Whit looked down at the driveway from his bedroom window, pulling at the points of his tuxedo waistcoat. People were arriving. He watched as they made their way toward the front door. There were a handful of faces he knew from the baby shower. Most he didn’t recognize at all. Taking a deep and theoretically calming breath, he tugged at the waistcoat again.

Belle knew everything now. He’d _told_ her everything in the back seat of her car after they made love. Maybe it had blown his mind a little, and that was why he’d given her the entirety of it - about where he was from, about his father, about Milah, from the very beginning all the way through her kidnapping plot.

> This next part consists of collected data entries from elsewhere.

/-! ## Landings, drains and wipes -/

/-- R124, R220: RESULT_LANDING lands everything due in the earliest due cycle, once the braid's clock may reach it; issue that waits for the
landing waits until then. A scalar result that lands alone is its register's value and case on every core. -/
def Says.ResultLands : Prop :=
  (∀ (s : State) (i : Bid) (d : Nat), s.live = true →
    let b := s.braid i.toNat
    b.nextDue = some d → b.mayLand d = true →
    exec (.resultLanding i) s = .next (s.afterBraid i.toNat ((b.land i.toNat d).holdTo d))) ∧
  (∀ (b : Braid) (i d r n o : Nat) (val : Nat → Nat) (sealed : Nat → Bool), r < 32 → b.weave = none →
    b.flights = [{ due := d, clause := n, order := o, dest := .s r, merge := .replace, xport := none
                   parts := b.cores.map (fun k => wordPart k (val k) (sealed k)) }] →
    (b.land i d).flights = [] ∧
    (b.land i d).s = b.cores.foldl (fun m k => Sparse.set SReg.init m (k * 32 + r) { val := BitVec.ofNat 64 (val k), sealed := sealed k }) b.s)

/-- R177–R179: a WEAVE that meets no uncorrectable word reads its source runs in its cycle and puts the exchange in flight for 24 + B cycles, 24 + 2B in fold
mode; WEAVE_LANDING writes every byte of it. -/
def Says.WeaveExchanges : Prop :=
  (∀ (s : State) (i : Bid), s.issues i.toNat 0 (opIs 0 6) = true → (s.braid i.toNat).ecc2 = [] →
    ∃ f : Braid → Braid, exec (.weave i) s = .next (s.issued i.toNat 0 f) ∧
      let b := (s.braid i.toNat).opening
      let c := clauseOf b.cur 0
      let n := fld c 40 10 + 1
      (f b).weave = some
        { due := b.issueAt + 24 + (if b.fold then 2 * n else n), issuedAt := b.issueAt, pc := b.pc
          runs := (b.weavePlan c).map (fun x =>
            { core := x.dst, addr := x.da, step := weaveStepOf b.m32 c
              data := chunks (if b.m32 then 4 else 8) x.n ((List.range x.n).map (fun k => b.weaveByte x.src (x.sa + k))) }) } ∧
      (f b).sp = b.sp ∧ (f b).flights = b.flights ∧ (f b).s = b.s ∧ (f b).v = b.v ∧ (f b).stop = b.stop) ∧
  (∀ (s : State) (i : Bid) (w : WeaveFlight), s.live = true →
    let b := s.braid i.toNat
    b.weave = some w → b.flights = [] → b.clear = [] → b.ecc2 = [] → b.mayReach w.due = true →
    ∃ b' : Braid, exec (.weaveLanding i) s = .next (s.afterBraid i.toNat b') ∧ b'.weave = none ∧
      b'.sp = ((b.weaveBytes w).foldl (fun (x : Braid) y => x.putByte y.1 y.2.1 y.2.2) b).sp ∧ b'.s = b.s ∧ b'.v = b.v ∧ b'.sealMap = b.sealMap)

/-- Results in flight land. -/
def Obligations.ResultsLand : Prop :=
  Says.ResultLands ∧ Says.WeaveExchanges

/-- R129, R132, R175, R176, R80: the drain at a hitch point ends with the braid issuing again, or its issue ended where the kernel ends there, and
the hitch point and its drain counted; a finished
clearing leaves its region zero with fresh ECC and, unless a SEAL asked to keep it sealed, open; the context-switch wipe leaves every
scratchpad zero and open and every register zero and open. -/
def Obligations.DrainsAndWipesEnd : Prop :=
  ∀ (s : State) (i : Bid),
    let b := s.braid i.toNat
    (s.live = true → b.drained = true → b.pllUp = true → b.linkDown = false → b.passDue = false → b.preempt = none →
      exec (.hitchDrainEnd i) s = .next (s.afterBraid i.toNat (
        let x := b.advanceTo b.drainEnd
        let y := { x with cycle := b.drainEnd
                          tel := { x.tel with hitch := b.tel.hitch + ((if b.hitchReq then 1 else 0) + (if b.atEnd then 1 else 0))
                                              drain := b.tel.drain + BitVec.ofNat 32 (b.drainEnd - b.drainAt) } }
        if b.atEnd then { y with phase := .ended }
        else Braid.settle settleFuel
          { y with phase := .issuing, hitchReq := false, pass := false, mark := { pc := b.pc, loops := b.loops, lcs := b.lcs } }))) ∧
    (∀ (k : BitVec 4) (c : Clearing) (q : List Clearing), s.live = true → Sparse.get [] b.clear k.toNat = c :: q →
      ∃ b' : Braid, exec (.sealClearingDone i k) s = .next ((s.afterBraid i.toNat b').noteStalls) ∧
        b'.sp = b.sp.filter (fun e => e.1 % 2 ^ 18 / 4096 != c.region) ∧
        b'.sealMap = (if c.keep then b.sealMap else b.sealMap &&& ~~~(BitVec.ofNat 64 (2 ^ c.region))) ∧
        b'.clear = Sparse.set [] b.clear k.toNat q ∧ b'.s = b.s ∧ b'.v = b.v ∧ b'.t = b.t) ∧
    (s.live = true → b.phase = .wiping → b.pllUp = true →
      exec (.scratchpadWipeDone i) s = .next (s.setBraid i.toNat
        { b with s := [], a := [], v := [], t := [], tf := [], p := [], pp := [], sp := [], spPoison := [], written := [], ecc1 := [], ecc2 := []
                 sealMap := 0, clear := [], phase := .loading }))

/-! ## Stream rings and key pages -/

/-- R206–R209, R212, R242: a transfer begins by taking the slot at TAIL, which is then in flight, and TAIL advances; its last byte moves the slot, on
the engine's side, to full, or to free on a drain; a crossing carries the change to the other side; a waiting key ring is disarmed when its
hold ends. -/
def Says.SlotsChangeHands : Prop :=
  ∀ (s : State) (i : Bid) (r : Rid), s.live = true →
    let b := s.braid i.toNat
    let q := b.ring r.toNat
    (∀ c : List (BitVec 512) × Bool, b.mayStart r.toNat = true → (q.kind = 0 ∨ q.kind = 1 ∨ q.kind = 5) → q.collect 17 q.next = some c →
      s.checkXfer b (b.ten.getD 0) q (c.1.map (q.slice (q.tail.toNat % q.size))) c.2 = none →
      exec (.slotTransferStart i r) s = .next ((s.setBraid i.toNat (b.setRing r.toNat
        { q with slots := q.slots.set (q.tail.toNat % q.size) { braid := .inflight, engine := .inflight }, tail := q.tail + 1
                 xfer := some { slot := q.tail.toNat % q.size, descs := c.1, first := q.next, data := c.1.any (fun d => d.getLsbD 14), slice := 0
                                elem := 0, wait := .run, cover := [], banks := [] } })).moveOn i.toNat r.toNat)) ∧
    (∀ x : Xfer, q.xfer = some x → x.wait = .done →
      exec (.slotTransferDone i r) s = .next (s.afterBraid i.toNat (b.setRing r.toNat (
        let y := { q with xfer := none
                          slots := q.slots.set x.slot ⟨.inflight, if q.kind = 1 ∨ q.rearm ∨ b.phase = SeqPhase.ended then .free else .full⟩ }
        if q.rearm then y else y.advance (if q.kind = 3 then 1 else x.descs.length))))) ∧
    (q.armed = true → exec (.slotCrossing i r) s = .next (s.afterBraid i.toNat (b.setRing r.toNat
      { q with slots := q.slots.map (fun k =>
          if k.braid = .inflight then { k with braid := k.engine } else { k with engine := k.braid }) }))) ∧
    (q.armed = true → q.rearm = true → q.kind = 2 → exec (.affinityHoldExpiry i r) s =
      .next (s.afterBraid i.toNat (b.setRing r.toNat { Ring.init with stall := q.stall })))

/-- R168, R169, R212, R223: an access that waits for a bank takes place once no clause of the cycle in issue touches the bank and it is the engine's
with no clearing in it, and waits on otherwise; a burst
reads up to 16 descriptors of an open, mapped program into the ring's cache; a halted stream goes on from the element that faulted once
its pages take writes. -/
def Says.StreamsGoOn : Prop :=
  ∀ (s : State) (i : Bid) (r : Rid), s.live = true →
    let b := s.braid i.toNat
    let q := b.ring r.toNat
    let n := b.ten.getD 0
    (∀ x : Xfer, q.xfer = some x → q.kind ≠ 2 → b.dmaWait? (b.waitAddrs r.toNat x) = none →
      let t := s.setBraid i.toNat (b.setRing r.toNat { q with xfer := some { x with wait := .run } })
      (x.wait = .deferred → exec (.deferredDmaAccess i r) s = .next (t.moveOn i.toNat r.toNat).noteStalls) ∧
      (x.wait = .owner → b.phase = .issuing → exec (.deferredDmaAccess i r) s = .next (t.moveOn i.toNat r.toNat).noteStalls)) ∧
    (∀ (x : Xfer) (w : XferWait), q.xfer = some x → q.kind ≠ 2 → (x.wait = .deferred ∨ x.wait = .owner) →
      b.dmaWait? (b.waitAddrs r.toNat x) = some w →
      exec (.deferredDmaAccess i r) s = .next (s.holdXfer i.toNat r.toNat w (b.waitAddrs r.toNat x))) ∧
    (∀ (b : Braid) (addrs : List Nat), b.dmaWait? addrs = none →
      ∀ a ∈ addrs, b.bankMap.getLsbD (a / 2 ^ 18 % 16) = true → a < 2 ^ 22 → a / 2 ^ 18 ∉ b.busyBanks ∧ Sparse.get [] b.clear (a / 2 ^ 18) = []) ∧
    (∀ k : Nat, q.armed = true → q.rearm = false → (q.kind = 0 ∨ q.kind = 1 ∨ q.kind = 5) → b.phase ≠ .stopped → q.burst = some k →
      let len := Nat.min 16 (q.progLen - k)
      s.anyUnmapped n (q.prog + 64 * k) (64 * len) = false → s.anySealedPage n (q.prog + 64 * k) (64 * len) = false →
      (s.readMem n (q.prog + 64 * k) (64 * len)).2.2 = false →
      let t := (s.readMem n (q.prog + 64 * k) (64 * len)).1
      let ds := (chunks 64 len (s.readMem n (q.prog + 64 * k) (64 * len)).2.1).map (fun l => BitVec.ofNat 512 (leNat l))
      exec (.descriptorBurstFetch i r) s = .next (t.modBraid i.toNat (fun b' =>
        let y := b'.ring r.toNat
        b'.setRing r.toNat (if (y.desc y.next).isNone then { y with cache := ds, cacheAt := k }
          else { y with cache := y.cache.drop (y.next - y.cacheAt) ++ ds, cacheAt := y.next })))) ∧
    (q.armed = true → q.halted = true → q.xfer.isSome = true →
      (∀ p ∈ q.haltPages, s.mem.backing.any (fun x => x.ten == n && x.page == p) = false ∧ s.migBlocked n p = false) →
      exec (.streamResume i r) s = .next ((s.setBraid i.toNat (b.setRing r.toNat { q with halted := false })).moveOn i.toNat r.toNat))

/-- Stream rings. -/
def Obligations.RingsMoveOn : Prop :=
  Says.SlotsChangeHands ∧ Says.StreamsGoOn

/-- R231–R237, R239, R240: a group starts once every member has armed its ring; the read of its next page takes each member's slot at TAIL and, where
object header and page header pass their checks, holds the page's digit, position and address; the page's end, with every bank the engine's and the
checksum right, delivers its halves to every member, the second half expanded from the seed in a seeded page. -/
def Obligations.KeyPagesAreDelivered : Prop :=
  ∀ (s : State) (id : Nat) (g : Group), s.live = true → s.group id = some g →
    let c := ((s.ten g.ten).chain g.chain.toNat).getD ringChain
    (g.started = false → (∀ m ∈ g.members, m.armed = true) →
      exec (.multicastGroupStart id) s = .next (s.modGroup id (fun g => { g with started := true })).noteStalls) ∧
    (∀ kt : Nat, s.groupReady g = true → s.keyTva g = some kt → (s.takeSlots g).anyUnmapped g.ten kt 64 = false →
      let dj := pageAt c g.level g.order g.page
      let o := (s.takeSlots g).readMem g.ten kt 64
      let oh : BitVec 512 := BitVec.ofNat 512 (leNat o.2.1)
      let tva := keyPageTva oh c dj.1 dj.2
      let h := o.1.readMem g.ten tva 128
      o.2.2 = false → o.1.anyUnmapped g.ten tva 128 = false → h.2.2 = false → h.1.keyCheck g oh h.2.1 dj.1 dj.2 = none →
      (h.1.anySealedPage g.ten tva (4096 + 2 ^ c.log2n * c.w8 * (if hSeeded oh then 1 else 2)) = true → ∀ m ∈ g.members, h.1.slotOpen m = false) →
      exec (.keyPageReadStart id) s = .next (h.1.modGroup id (fun g =>
        { g with read := some { digit := dj.1, pos := dj.2, tva := BitVec.ofNat 48 tva, hdr := h.2.1 } }))) ∧
    (∀ k : KeyRead, g.read = some k → (∀ m ∈ g.members, s.memberWait m = none) →
      let half := 2 ^ c.log2n * c.w8
      let seeded := kp k.hdr 0 63 1 == 1
      let len := half * (if kp k.hdr 0 63 1 = 1 then 1 else 2)
      let r := s.readMem g.ten (k.tva.toNat + 4096) len
      let ex := if seeded then expandSeed k.hdr c else ([], 0)
      s.anyUnmapped g.ten (k.tva.toNat + 4096) len = false → r.2.2 = false → cksumOk k.hdr r.2.1 = true →
      exec (.keyPageDone id) s = .next ((r.1.modLan g.hw (fun l => { l with reads := l.reads + 1 })).keyDeliver id g seeded ex.2
        (r.2.1.take half) (if seeded then ex.1.flatMap (leBytes c.w8) else r.2.1.drop half) (passLen c g.level)))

There were points in his explanation where Belle had gotten so angry he’d had to remind her that neither his father nor Milah would be bothering any of them again.

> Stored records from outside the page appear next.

-- ==== Sys2Proof/Laws/Crypto.lean ====
section
/-! SUPPORT. Laws/Crypto.lean: the decryption of AES-256 and of XTS undoes the encryption, for every key (R282). -/

namespace Sys2Proof.Crypto

/-! ## Bytes -/

theorem xor_self_left (a b : Byte) : a ^^^ (a ^^^ b) = b := by rw [← BitVec.xor_assoc, BitVec.xor_self, BitVec.zero_xor]
theorem xor_twice (a b : Byte) : a ^^^ b ^^^ b = a := by rw [BitVec.xor_assoc, BitVec.xor_self, BitVec.xor_zero]

theorem xtime_xor (a b : Byte) : xtime (a ^^^ b) = xtime a ^^^ xtime b := by
  unfold xtime
  rw [BitVec.getLsbD_xor, BitVec.shiftLeft_xor_distrib]
  cases a.getLsbD 7 <;> cases b.getLsbD 7 <;>
    simp only [Bool.xor_false, Bool.xor_true, Bool.not_false, Bool.not_true, Bool.false_eq_true, if_true, if_false]
  · ac_rfl
  · ac_rfl
  · generalize (27 : Byte) = k
    rw [show a <<< 1 ^^^ k ^^^ (b <<< 1 ^^^ k) = a <<< 1 ^^^ b <<< 1 ^^^ k ^^^ k by ac_rfl, xor_twice]

theorem gmul8_xor (n : Nat) (a b k : Byte) : gmul8 n (a ^^^ b) k = gmul8 n a k ^^^ gmul8 n b k := by
  induction n generalizing a b k with
  | zero => simp [gmul8]
  | succ n ih =>
    simp only [gmul8, xtime_xor, ih]
    split
    · ac_rfl
    · simp

/-- A fact about every byte, from its 256 cases. -/
theorem byte_all {p : Byte → Prop} (h : ∀ n : Fin 256, p (BitVec.ofNat 8 n)) (b : Byte) : p b := by
  simpa using h ⟨b.toNat, b.isLt⟩

/-- The inverse S-box undoes the S-box. -/
theorem unsub8_sub8 (b : Byte) : unsub8 (sub8 b) = b := byte_all (p := fun b => unsub8 (sub8 b) = b) (by decide +kernel) b

/-! ## Columns and rows -/

theorem mix_a (x : Byte) : gmul8 4 (xtime x) 14 ^^^ gmul8 4 x 11 ^^^ gmul8 4 x 13 ^^^ gmul8 4 (xtime x ^^^ x) 9 = x :=
  byte_all (p := fun x => gmul8 4 (xtime x) 14 ^^^ gmul8 4 x 11 ^^^ gmul8 4 x 13 ^^^ gmul8 4 (xtime x ^^^ x) 9 = x) (by decide +kernel) x
theorem mix_b (x : Byte) : gmul8 4 (xtime x ^^^ x) 14 ^^^ gmul8 4 (xtime x) 11 ^^^ gmul8 4 x 13 ^^^ gmul8 4 x 9 = 0 :=
  byte_all (p := fun x => gmul8 4 (xtime x ^^^ x) 14 ^^^ gmul8 4 (xtime x) 11 ^^^ gmul8 4 x 13 ^^^ gmul8 4 x 9 = 0) (by decide +kernel) x
theorem mix_c (x : Byte) : gmul8 4 x 14 ^^^ gmul8 4 (xtime x ^^^ x) 11 ^^^ gmul8 4 (xtime x) 13 ^^^ gmul8 4 x 9 = 0 :=
  byte_all (p := fun x => gmul8 4 x 14 ^^^ gmul8 4 (xtime x ^^^ x) 11 ^^^ gmul8 4 (xtime x) 13 ^^^ gmul8 4 x 9 = 0) (by decide +kernel) x
theorem mix_d (x : Byte) : gmul8 4 x 14 ^^^ gmul8 4 x 11 ^^^ gmul8 4 (xtime x ^^^ x) 13 ^^^ gmul8 4 (xtime x) 9 = 0 :=
  byte_all (p := fun x => gmul8 4 x 14 ^^^ gmul8 4 x 11 ^^^ gmul8 4 (xtime x ^^^ x) 13 ^^^ gmul8 4 (xtime x) 9 = 0) (by decide +kernel) x

/-- One row of MixColumns and its inverse. -/
theorem unmix_row (a b c d : Byte) :
    gmul8 4 (xtime a ^^^ (xtime b ^^^ b) ^^^ c ^^^ d) 14 ^^^ gmul8 4 (xtime b ^^^ (xtime c ^^^ c) ^^^ d ^^^ a) 11 ^^^
      gmul8 4 (xtime c ^^^ (xtime d ^^^ d) ^^^ a ^^^ b) 13 ^^^ gmul8 4 (xtime d ^^^ (xtime a ^^^ a) ^^^ b ^^^ c) 9 = a := by
  have h : gmul8 4 (xtime a ^^^ (xtime b ^^^ b) ^^^ c ^^^ d) 14 ^^^ gmul8 4 (xtime b ^^^ (xtime c ^^^ c) ^^^ d ^^^ a) 11 ^^^
      gmul8 4 (xtime c ^^^ (xtime d ^^^ d) ^^^ a ^^^ b) 13 ^^^ gmul8 4 (xtime d ^^^ (xtime a ^^^ a) ^^^ b ^^^ c) 9 =
      (gmul8 4 (xtime a) 14 ^^^ gmul8 4 a 11 ^^^ gmul8 4 a 13 ^^^ gmul8 4 (xtime a ^^^ a) 9) ^^^
      (gmul8 4 (xtime b ^^^ b) 14 ^^^ gmul8 4 (xtime b) 11 ^^^ gmul8 4 b 13 ^^^ gmul8 4 b 9) ^^^
      (gmul8 4 c 14 ^^^ gmul8 4 (xtime c ^^^ c) 11 ^^^ gmul8 4 (xtime c) 13 ^^^ gmul8 4 c 9) ^^^
      (gmul8 4 d 14 ^^^ gmul8 4 d 11 ^^^ gmul8 4 (xtime d ^^^ d) 13 ^^^ gmul8 4 (xtime d) 9) := by
    rw [gmul8_xor 4 _ d 14, gmul8_xor 4 _ c 14, gmul8_xor 4 (xtime a) _ 14, gmul8_xor 4 _ a 11, gmul8_xor 4 _ d 11, gmul8_xor 4 (xtime b) _ 11,
      gmul8_xor 4 _ b 13, gmul8_xor 4 _ a 13, gmul8_xor 4 (xtime c) _ 13, gmul8_xor 4 _ c 9, gmul8_xor 4 _ b 9, gmul8_xor 4 (xtime d) _ 9]
    ac_rfl
  rw [h, mix_a, mix_b, mix_c, mix_d]; simp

He couldn’t help wondering whether Milah had been found, though. Surely, by now. Whit hadn’t slept a full hour all night. He didn’t think there was anything in the motel room to connect him to her, and he supposed that was a silver lining on the way it turned out she felt about him. 

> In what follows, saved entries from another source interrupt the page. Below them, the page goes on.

@[simp] theorem State.aer_keep (s : State) (p : PciePort) : (s.aer p).keep = s.keep := by
  simp [State.aer, apply_ite State.keep]

@[simp] theorem State.holdEvent_keep (s : State) (e : MgmtEvent) : (s.holdEvent e).keep = s.keep := by
  simp [State.holdEvent, apply_ite State.keep]

@[simp] theorem State.mirrorReads_keep (s : State) (n : Tid) (gs : List Nat) : (s.mirrorReads n gs).1.keep = s.keep := by
  unfold State.mirrorReads; split <;> simp

@[simp] theorem State.mgmtEvent_keep (s : State) (event : Nat) (ten fn : Byte) : (State.mgmtEvent s event ten fn).keep = s.keep := by
  simp [State.mgmtEvent]

@[simp] theorem State.tenEvent_keep (s : State) (n : Tid) (cls event : Nat) (status : Byte) (arg : Nat) : (State.tenEvent s n cls event status arg).keep = s.keep := by
  simp [State.tenEvent, apply_ite State.keep]

/-! ## MemOps -/

@[simp] theorem State.setUse_keep (s : State) (id : Nat) (u : Option FrameUse) : (State.setUse s id u).keep = s.keep := by
  rfl

theorem State.takeFrame_keep (s : State) (bulk hawser : Bool) (u : FrameUse) (r : (Nat × Nat) × State)
    (h : s.takeFrame bulk hawser u = some r) : r.2.keep = s.keep := by
  unfold State.takeFrame at h
  split at h
  · cases h
  · dsimp only at h
    split at h
    · cases h
    · cases h; simp

@[simp] theorem State.charge_keep (s : State) (n : Tid) (bulk : Bool) : (State.charge s n bulk).keep = s.keep := by
  rfl

@[simp] theorem State.discharge_keep (s : State) (n : Tid) (bulk : Bool) : (State.discharge s n bulk).keep = s.keep := by
  rfl

@[simp] theorem State.setPte_keep (s : State) (n : Tid) (page : Nat) (p : Pte) : (State.setPte s n page p).keep = s.keep := by
  rfl

@[simp] theorem State.poisonGran_keep (s : State) (n : Option Tid) (g : Nat) (page : Option Nat) (a : W64) :
    (s.poisonGran n g page a).keep = s.keep := by
  unfold State.poisonGran; dsimp only; (repeat' split) <;> simp

@[simp] theorem State.transferGran_keep (s : State) (n : Option Tid) (g : Nat) (page : Option Nat) (a : W64) (w : Bool) :
    (s.transferGran n g page a w).keep = s.keep := by
  simp [State.transferGran, apply_ite State.keep]

@[simp] theorem State.transfer_keep (s : State) (n : Tid) (tva : Nat) (write : Bool) : (State.transfer s n tva write).keep = s.keep := by
  simp [State.transfer]

@[simp] theorem State.poisonRead_keep (s : State) (n : Tid) (tva : Nat) : (State.poisonRead s n tva).keep = s.keep := by
  unfold State.poisonRead; simp

@[simp] theorem State.flushEntry_keep (s : State) (e : WcEntry) : (State.flushEntry s e).keep = s.keep := by
  unfold State.flushEntry; (try dsimp only); (repeat' split) <;> simp

@[simp] theorem State.flushWhere_keep (s : State) (p : WcEntry → Bool) : (State.flushWhere s p).keep = s.keep := by
  unfold State.flushWhere; simp

@[simp] theorem State.wcRoom_keep (s : State) (line : Nat) (n : Tid) : (State.wcRoom s line n).keep = s.keep := by
  unfold State.wcRoom; (try dsimp only); (repeat' split) <;> simp

@[simp] theorem State.wcWrite_keep (s : State) (n : Tid) (f dev : Nat) (data : List Byte) : (s.wcWrite n f dev data).keep = s.keep := by
  induction f generalizing s dev data with
  | zero => rfl
  | succ f ih =>
    unfold State.wcWrite
    split
    · rfl
    · dsimp only; rw [ih]; simp

@[simp] theorem State.touchGranule_keep (s : State) (n : Tid) (g : Nat) : (State.touchGranule s n g).keep = s.keep := by
  simp [State.touchGranule, apply_ite State.keep]

@[simp] theorem State.readMem_keep (s : State) (n : Tid) (tva len : Nat) : (State.readMem s n tva len).1.keep = s.keep := by
  unfold State.readMem; simp

theorem State.placePage_keep (s : State) (n : Tid) (page : Nat) (bulk home : Bool) (r : (Bool × Nat × Nat) × State)
    (h : s.placePage n page bulk home = some r) : r.2.keep = s.keep := by
  unfold State.placePage at h
  split at h
  · rename_i x hx; cases h; exact State.takeFrame_keep _ _ _ _ _ hx
  · split at h
    · rename_i x hx; cases h; simp [State.takeFrame_keep _ _ _ _ _ hx]
    · cases h

@[simp] theorem State.startBacking_keep (s : State) (n : Tid) (page : Nat) (hw bulk home : Bool) (cmd : Option Nat) :
    (s.startBacking n page hw bulk home cmd).keep = s.keep := by
  unfold State.startBacking
  dsimp only
  split
  · rename_i r hr; simp [State.placePage_keep _ _ _ _ _ _ hr]
  · simp

@[simp] theorem State.touchWrite_keep (s : State) (n : Tid) (page : Nat) (hw : Bool) : (State.touchWrite s n page hw).1.keep = s.keep := by
  unfold State.touchWrite; (try dsimp only); (repeat' split) <;> simp

@[simp] theorem State.finishBacking_keep (s : State) (b : Backing) : (State.finishBacking s b).keep = s.keep := by
  unfold State.finishBacking; (try dsimp only); (repeat' split) <;> simp

@[simp] theorem State.backNow_keep (s : State) (n : Tid) (page : Nat) (hw : Bool) : (State.backNow s n page hw).keep = s.keep := by
  unfold State.backNow; (try dsimp only); (repeat' split) <;> simp

@[simp] theorem State.writeBacked_keep (s : State) (n : Tid) (tva : Nat) (data : List Byte) : (State.writeBacked s n tva data).keep = s.keep := by
  simp [State.writeBacked, apply_ite State.keep]

@[simp] theorem State.writePage_keep (s : State) (n : Tid) (hw : Bool) (tva : Nat) (data : List Byte) : (State.writePage s n hw tva data).1.keep = s.keep := by
  unfold State.writePage; (try dsimp only); (repeat' split) <;> simp

@[simp] theorem State.scrubFrame_keep (s : State) (n : Tid) (id : Nat) : (s.scrubFrame n id).keep = s.keep := by
  show (List.foldl _ _ _ : State).keep = _
  rw [foldl_keep _ (by intro s x; simp)]
  rfl

@[simp] theorem State.zeroFrame_keep (s : State) (id : Nat) : (State.zeroFrame s id).keep = s.keep := by
  rfl

@[simp] theorem State.toScrub_keep (s : State) (n : Tid) (id : Nat) : (State.toScrub s n id).keep = s.keep := by
  rfl

@[simp] theorem State.dropMig_keep (s : State) (n : Tid) (page : Nat) : (State.dropMig s n page).keep = s.keep := by
  simp [State.dropMig, apply_ite State.keep]

@[simp] theorem State.dropBacking_keep (s : State) (n : Tid) (page : Nat) : (State.dropBacking s n page).keep = s.keep := by
  unfold State.dropBacking; (try dsimp only); (repeat' split) <;> simp

@[simp] theorem State.freePage_keep (s : State) (n : Tid) (page : Nat) : (State.freePage s n page).keep = s.keep := by
  simp [State.freePage, apply_ite State.keep]

@[simp] theorem State.unmapPage_keep (s : State) (n : Tid) (page : Nat) : (State.unmapPage s n page).keep = s.keep := by
  unfold State.unmapPage; simp

@[simp] theorem State.modMig_keep (s : State) (n : Tid) (page : Nat) (f : Mig → Mig) : (State.modMig s n page f).keep = s.keep := by
  rfl

@[simp] theorem State.readPage_keep (s : State) (n : Tid) (page : Nat) : (State.readPage s n page).keep = s.keep := by
  unfold State.readPage; simp

@[simp] theorem State.copyFrame_keep (s : State) (n : Tid) (page src dst : Nat) : (State.copyFrame s n page src dst).keep = s.keep := by
  simp [State.copyFrame, apply_ite State.keep]

@[simp] theorem State.commitMig_keep (s : State) (n : Tid) (page : Nat) (m : Mig) : (State.commitMig s n page m).keep = s.keep := by
  simp [State.commitMig, apply_ite State.keep]

@[simp] theorem State.abortMig_keep (s : State) (n : Tid) (page : Nat) (m : Mig) : (s.abortMig n page m).keep = s.keep := by
  simp [State.abortMig]

@[simp] theorem State.endMig_keep (s : State) (n : Tid) (page : Nat) (m : Mig) : (State.endMig s n page m).keep = s.keep := by
  simp [State.endMig, apply_ite State.keep]

@[simp] theorem State.endBlocked_keep (s : State) (n : Tid) (page : Nat) : (State.endBlocked s n page).keep = s.keep := by
  unfold State.endBlocked; (try dsimp only); (repeat' split) <;> simp

@[simp] theorem State.writeOwn_keep (s : State) (n : Tid) (hw : Option Bool) (tva : Nat) (data : List Byte) : (State.writeOwn s n hw tva data).keep = s.keep := by
  simp [State.writeOwn, apply_ite State.keep]

/-! ## Keys -/

@[simp] theorem State.readItem_keep (s : State) (n : Tid) (tva len : Nat) : (State.readItem s n tva len).1.keep = s.keep := by
  unfold State.readItem; (try dsimp only); (repeat' split) <;> simp

@[simp] theorem State.readHeader_keep (s : State) (n : Tid) (tva : Nat) : (State.readHeader s n tva).1.keep = s.keep := by
  unfold State.readHeader; (try dsimp only); (repeat' split) <;> simp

From above, he could see the priest there on the steps and Colette beside him in her lavender mother-of-the-bride dress. They greeted guests. She hugged and kissed people as they went inside to make their way through the house.

There would be no bride’s side or groom’s side to the seating, for which he was grateful. It would be too pathetic, an entire swath of empty chairs staring back at him. 

Before he could turn away from the window, he saw a group of people whom he actually recognized. The three men he had the failed attempt at chit-chat with at the baby shower walked up. There was a larger, dark haired man with them.

Whit watched as they approached Colette and Father Anton. She took the priest’s hand for balance to go down the steps, placing herself directly in the group’s way. There was some exchange of words - fairly terse on Colette’s side, judging from her body language. Keith and the dark haired man laughed, and she pointed her finger at them, the gesture an angry one. Whit wished he could hear what she said. He was willing to wager their ears burned with it. Colette then pointed down the driveway rather fiercely, and the four men finally left.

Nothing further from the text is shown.